I have ~1000 fixed points representing data collection stations with multiple sensors, and a csv that is ~4.5GB of values in the format:
id pointid sensor measdatetime measvalue
50345 500 tempa 1/1/2011 13:55 72.81
50346 501 tempb 10/31/2011 14:00 75.65
55457 500 gaght 10/31/2011 01:00 6.56
(The data is similar to USGS stream gauges, but from a different network and different format.)
I am somewhat familiar with geodatabase design, but have little experience with the capabilities of the different DBMS's that work with ArcGIS. I'm considering using a variation of the Marine Data Model for the geodatabase design, but am a bit fuzzy about the DBMS ArcSDE Architecture I should use.
It seems that hardware wise, I'll want a dedicated machine for DBMS and SDE with a direct gigabit lan connection to a desktop machine running ArcInfo. For cost and "openness" sake, I'd like to use postgreSQL with postGIS (Followed by MS SQL Server Express, as I'm more familiar with T-SQL), but am not sure of the implications because of having such a large dataset. Also, from what I've researched, PostGRE has much better built in "windowing" for queries (eg. calculating a moving-window 2-week tempa average). If it makes a difference, I'd like to be able to load a given dataset entirely into RAM if I know I will be using it extensively for a specific work session. (Similar to This Helpful Answer)
To The Point:
- Is there a performance reduction by using PostGIS, since there is only a 32-bit version of SDE for it? Can I use 64-bit PostGRE, authorize it with 32-bit SDE, then use a direct connection to PostGRE to avoid a 32-bit "bottleneck"?
- Is there an advantage to keeping the bulk of the data "non-spatial", so I could have 64-bit PostGRE do the queries, then join the results to the points in ArcMap?
- Is there a better overall approach to managing a large amount of data using postGRE, considering ArcSDE's 32-bit limitation?
Other considerations:
- I am using ArcInfo 10.0 with SP3, and have an EDN membership, so I can experiment fairly freely with minimal cost.

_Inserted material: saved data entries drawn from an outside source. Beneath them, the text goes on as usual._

-- ==== Sys2Proof/Machine/AzNet.lean ====
section
/-! DEFINITION. Settings of the logbook (R534), and the Azlink transport: headers and CHECK (R414 to R416), links, PFC and
link credits (R418 to R421), sending in sequence and acknowledging (R422 to R426). -/

namespace Sys2Proof.Machine

/-! ### Settings (R529, R534) -/

/-- A settings-record field: id, byte offset in its record's payload (log 41, DESIGN CHOICE, unsafe), length, range, default. -/
structure SettingDef where
  id : Nat
  off : Nat
  len : Nat
  lo : Nat
  hi : Nat
  dflt : Nat
deriving DecidableEq, Repr

/-- The settings (R534). -/
def settingDefs : List SettingDef :=
  [ { id := 0x1001, off := 0, len := 1, lo := 1, hi := 8, dflt := 4 }
  , { id := 0x1002, off := 4, len := 4, lo := 10, hi := 86400, dflt := 60 }
  , { id := 0x1101, off := 0, len := 2, lo := 1, hi := 1000, dflt := 10 }
  , { id := 0x1201, off := 0, len := 2, lo := 10, hi := 1000, dflt := 50 }
  , { id := 0x1202, off := 2, len := 2, lo := 10, hi := 10000, dflt := 100 }
  , { id := 0x1203, off := 4, len := 2, lo := 20, hi := 1000, dflt := 50 } ]

def settingDef (id : Nat) : Option SettingDef := settingDefs.find? fun d => d.id == id

def State.logRec (s : State) (r : Nat) : LogRec := tget LogRec.empty r s.boot.log

/-- The stored value of a setting, its default when its record has no valid copy (R531, R534). -/
def State.setting (s : State) (id : Nat) : Nat :=
  match settingDef id with
  | none => 0
  | some d => match (s.logRec (id / 256)).payload with
    | some p => fld p d.off d.len
    | none => d.dflt

/-! ### Packets -/

/-- Serial comparison: a follows b (R422). -/
def follows (a b : W32) : Bool := let d := (a - b).toNat; decide (1 ≤ d) && decide (d < 2 ^ 31)

namespace Wire
def winWrite : Byte := 1
def winRead : Byte := 2
def winReadResp : Byte := 3
def keelExp : Byte := 4
def keelLanes : Byte := 5
def fpRing : Byte := 6
def member : Byte := 7
def ctrl : Byte := 8
def nack : Byte := 9
end Wire

end Sys2Proof.Machine

namespace Sys2Proof

def Pkt.vc (p : Pkt) : Nat := p.vcLen.toNat / 8192
def Pkt.len (p : Pkt) : Nat := p.vcLen.toNat % 8192
/-- Bytes of SPEC, named by their header offset 20 to 31 (R415). -/
def Pkt.spec' (p : Pkt) (off n : Nat) : Nat := Machine.fld p.spec (off - 20) n
def Pkt.ackValid (p : Pkt) : Bool := p.flags.getLsbD 3
/-- Credits of 256 B (R419). -/
def Pkt.cost (p : Pkt) : Nat := Machine.ceilDiv (36 + p.payload.length) 256
/-- The 32 header bytes (R415). -/
def Pkt.header (p : Pkt) : List Byte :=
  [p.type, p.flags] ++ Machine.leBytes 2 p.vcLen.toNat ++ Machine.leBytes 2 p.src.toNat ++ Machine.leBytes 2 p.dst.toNat ++
  Machine.leBytes 4 p.psn.toNat ++ Machine.leBytes 4 p.ackPsn.toNat ++ Machine.leBytes 4 p.mepoch.toNat ++ p.spec
/-- CHECK (R414). -/
def Pkt.check (p : Pkt) : W32 := Machine.crc32c (p.header ++ p.payload)
/-- The packet travels in sequence (R416). -/
def Pkt.sequenced (p : Pkt) : Bool :=
  (decide (1 ≤ p.type.toNat) && decide (p.type.toNat ≤ 6)) || (p.type == Machine.Wire.member && p.spec' 20 1 == 2)
/-- The packet is charged end-to-end credits (R416). -/
def Pkt.charged (p : Pkt) : Bool := [1, 2, 4, 5, 6].contains p.type.toNat
/-- The packet is charged link credits (R419). -/
def Pkt.linkCharged (p : Pkt) : Bool := p.sequenced

end Sys2Proof

namespace Sys2Proof.Machine

/-- SPEC bytes from fields (header offset, size, value). -/
def specOf (fs : List (Nat × Nat × Nat)) : List Byte :=
  fs.foldl (fun b f => patch b (f.1 - 20) (leBytes f.2.1 f.2.2)) (List.replicate 12 0)

/-- A packet made here; SEQ is set on sequenced types. -/
def State.mkPkt (s : State) (type : Byte) (vc dst : Nat) (spec payload : List Byte) : Pkt :=
  let p : Pkt := { type := type, flags := 0x40, vcLen := BitVec.ofNat 16 (vc * 8192 + payload.length)
                   src := BitVec.ofNat 16 (s.cfg.peerId.getD 0xFFFF), dst := BitVec.ofNat 16 dst, psn := 0, ackPsn := 0
                   mepoch := s.az.epoch, spec := spec, payload := payload }
  if p.sequenced then { p with flags := 0x44 } else p

/-! ### Accessors -/

def State.peer (s : State) (p : Nat) : Peer := tget Peer.absent p s.az.peers
def State.updPeer (s : State) (p : Nat) (f : Peer → Peer) : State :=
  { s with az := { s.az with peers := tupd Peer.absent p f s.az.peers } }
def State.link (s : State) (l : Nat) : Link := tget Link.down l s.az.links
def State.updLink (s : State) (l : Nat) (f : Link → Link) : State :=
  { s with az := { s.az with links := tupd Link.down l f s.az.links } }
def Peer.vc (p : Peer) (v : Nat) : Vc := tget Vc.fresh v p.vcs
def State.vc (s : State) (p v : Nat) : Vc := (s.peer p).vc v
def State.updVc (s : State) (p v : Nat) (f : Vc → Vc) : State :=
  s.updPeer p fun x => { x with vcs := tupd Vc.fresh v f x.vcs }

/-- This module's peer id, when the fabric is up (R445). -/
def State.ownId (s : State) : Option Nat := if s.az.started then s.cfg.peerId else none

/-- The port of a link is SWITCHED (R411). -/
def State.switched (s : State) (l : Nat) : Bool := bits s.cfg.portKind (l / 4) 1 == 1

/-- The link exists in its port's mode (R410). -/
def State.linkExists (s : State) (l : Nat) : Bool :=
  decide (l < 64) && (match s.cfg.portMode.getD (l / 4) 0 with
    | 0 => l % 4 == 0 | 1 => decide (l % 4 < 2) | 2 => true | _ => false)

/-- A member of the adopted view other than this module (R435). -/
def State.isMember (s : State) (p : Nat) : Bool := (s.peer p).st == .member

/-! ### Links -/

/-- The bytes of a frame from DA to FCS (R414): the fields of IEEE 802.3 and 802.1Q in network order, those of Azlink little-endian (R11),
padding to the Ethernet minimum. -/
def State.frameBytes (s : State) (l : Nat) (da : BitVec 48) (p : Pkt) : List Byte :=
  let tag := if s.switched l then beBytes 2 0x8100 ++ beBytes 2 (p.vc * 2 ^ 13 + s.cfg.vlan) else []
  let b := beBytes 6 da.toNat ++ beBytes 6 (macOf l).toNat ++ tag ++ beBytes 2 s.cfg.etherType ++ p.header ++ p.payload ++
    leBytes 4 p.check.toNat
  let b := b ++ List.replicate (60 - b.length) 0
  b ++ fcs b

/-- A frame leaves on a link (R414). -/
def State.emit (s : State) (l : Nat) (da : BitVec 48) (p : Pkt) : State := s.out (.frame l da p (s.frameBytes l da p))

/-- A frame is offered to a link: it leaves at once, or waits for link credits (R419) or for PFC (R420); a link that is
down passes nothing (R421). -/
def State.linkTx (s : State) (l : Nat) (da : BitVec 48) (p : Pkt) : State :=
  let k := s.link l
  if !k.up then s
  else if s.switched l then
    (if s.aoc < k.paused.getD p.vc 0 then s.updLink l fun k => { k with txq := k.txq ++ [(da, p)] } else s.emit l da p)
  else if !p.linkCharged then s.emit l da p
  else if k.txq.any (fun q => q.2.vc == p.vc) || decide (k.credits.getD p.vc 0 < p.cost) then
    s.updLink l fun k => { k with txq := k.txq ++ [(da, p)] }
  else (s.updLink l fun k => { k with credits := lset k.credits p.vc (k.credits.getD p.vc 0 - p.cost) }).emit l da p

/-- Inserts a frame by the round of 256 B units in which it ends, then by VC. -/
def insertTurn (k : Nat) (x : BitVec 48 × Pkt) : List (Nat × BitVec 48 × Pkt) → List (Nat × BitVec 48 × Pkt)
  | [] => [(k, x)]
  | y :: r => if k < y.1 ∨ (k = y.1 ∧ x.2.vc < y.2.2.vc) then (k, x) :: y :: r else y :: insertTurn k x r

/-- VCs 1 to 6 in turn, one unit of 256 B each: a frame's last unit goes in the round that counts the units of its VC up to it (R418). -/
def roundRobin : List (BitVec 48 × Pkt) → List Nat → List (Nat × BitVec 48 × Pkt) → List (BitVec 48 × Pkt)
  | [], _, out => out.map fun y => y.2
  | x :: r, units, out =>
    let k := units.getD x.2.vc 0 + x.2.cost
    roundRobin r (lset units x.2.vc k) (insertTurn k x out)

/-- Frames that wait are offered again: VC 0 and VC 7 ahead of the others, which take turns (R418). -/
def State.drainLink (s : State) (l : Nat) : State :=
  let q := (s.link l).txq
  let first := q.filter fun x => x.2.vc == 0 || x.2.vc == 7
  let rest := q.filter fun x => x.2.vc != 0 && x.2.vc != 7
  (first ++ roundRobin rest (List.replicate 8 0) []).foldl (fun s x => s.linkTx l x.1 x.2) (s.updLink l fun k => { k with txq := [] })

/-- The set bits of LINKS, upward (R425). -/
def linksOf (m : BitVec 64) : List Nat := (List.range 64).filter fun i => m.getLsbD i

/-- The link of traffic to a peer on a VC (R425). -/
def Peer.linkFor (p : Peer) (id v : Nat) : Option Nat :=
  let ls := linksOf p.links
  if ls.isEmpty then none else ls[(id + v) % ls.length]?

/-- A packet to a peer leaves on the link that R425 selects, under the sender's present epoch. -/
def State.transmit (s : State) (p : Nat) (k : Pkt) : State :=
  match (s.peer p).linkFor p k.vc with
  | none => s
  | some l =>
    let da := if s.switched l then (s.peer p).mac + BitVec.ofNat 48 l else (s.link l).partner.getD 0
    s.linkTx l da { k with mepoch := s.az.epoch }

/-! ### Sending in sequence -/

/-- Sends what waits on a channel while fewer than 64 packets are unacknowledged and credits cover the next (R422,
R426). -/
def State.azPump (s : State) (p v : Nat) : Nat → State
  | 0 => s
  | n + 1 =>
    let c := s.vc p v
    match c.waiting with
    | [] => s
    | t :: r =>
      if 64 ≤ c.unacked.length ∨ (s.peer p).tx < t.cost then s
      else
        let k := { t.pkt with psn := c.txNext }
        let s := s.updPeer p fun x => { x with tx := x.tx - t.cost }
        let s := s.updVc p v fun c => { c with txNext := c.txNext + 1, waiting := r, unacked := c.unacked ++ [{ t with pkt := k }] }
        State.azPump (s.transmit p k) p v n

def State.azPumpAll (s : State) (p v : Nat) : State := s.azPump p v (s.vc p v).waiting.length

/-- Queues a sequenced packet to a peer. -/
def State.azSend (s : State) (p : Nat) (k : Pkt) (o : Owner) : State :=
  (s.updVc p k.vc fun c => { c with waiting := c.waiting ++ [{ pkt := k, owner := o, cost := if k.charged then k.cost else 0 }] }).azPumpAll p k.vc

/-- Packets that may still be queued on a channel: a sender keeps at most 64 unacknowledged (R422), and a WIN_READ needs room for a full
response in this module's own pool (R426; taken from the reserve, log 121, DEDUCED, unsafe). -/
def State.azRoom (s : State) (p v : Nat) : Nat :=
  let n := 64 - ((s.vc p v).unacked.length + (s.vc p v).waiting.length)
  if v = 1 then Nat.min n (s.az.reserve / 17) else n

/-- Every unacknowledged packet is sent again, from a PSN on (R423, R425). -/
def State.resendFrom (s : State) (p v : Nat) (psn : W32) : State :=
  ((s.vc p v).unacked.filter fun t => t.pkt.psn == psn || follows t.pkt.psn psn).foldl (fun s t => s.transmit p t.pkt) s

/-! ### Acknowledging -/

/-- Credits to return now, and the state that has given them up: below 196,608 in the reserve, a peer allotted more than
17 shrinks toward 17 (R426). -/
def State.takeGrant (s : State) (p v : Nat) : Nat × State :=
  let g := (s.vc p v).owed
  let x := s.peer p
  let w := if s.az.reserve < 196608 then Nat.min (Nat.min g (x.allot - 17)) (196608 - s.az.reserve) else 0
  let s := s.updVc p v fun c => { c with owed := 0 }
  (g - w, { (s.updPeer p fun x => { x with allot := x.allot - w }) with az := { (s.updPeer p fun x => { x with allot := x.allot - w }).az with reserve := s.az.reserve + w } })

/-- OUTCOME: two bits per packet, the last accepted first (R424). -/
def outcomeBytes (os : List Nat) : List Byte :=
  leBytes 16 ((List.range 64).foldl (fun n k => n + os.getD k 0 * 4 ^ k) 0)

/-- An ACK on a channel (R424): ACK_PSN is the last packet accepted whose action is done. -/
def State.sendAck (s : State) (p v : Nat) : State :=
  let c := s.vc p v
  let (g, s) := s.takeGrant p v
  let k := s.mkPkt Wire.ctrl v p (specOf [(20, 1, 1), (22, 2, g)]) (if v = 3 then outcomeBytes c.outcomes else [])
  let k := { k with flags := 0x48, ackPsn := c.rxExpected - 1 - BitVec.ofNat 32 c.held.length }
  (s.updVc p v fun c => { c with due := 0 }).transmit p k

/-- A NACK (R423, R439). -/
def State.sendNack (s : State) (p v : Nat) (code : Code) (psn : W32) (winref : Nat) : State :=
  s.transmit p (s.mkPkt Wire.nack v p (specOf [(20, 2, code.toNat), (24, 4, psn.toNat), (28, 4, winref)]) [])

end Sys2Proof.Machine
end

I also have MS SQL Server 2008 R2 for developers, if needed.
- The desktop machine will obviously need to be windows, but I can run windows or linux for the DBMS machine if there's an advantage.
- There will be a number of static queries (eg 2-week moving average) that I may store the results of, but I would also like to be able to perform a specialized query quickly if needed. (eg. What is the minimum of the daily mean temps from stations 003, 007, and 104, betweem 1/1/2011 and 1/31/2011.)
- I've read this guide, but find it to be mostly ambiguous and not useful for finding any pros or cons regarding specific scenarios (Lots of info, but little useful guidance. Am I really supposed to believe that there is NO difference in performance by using or not using the ArcSDE service?)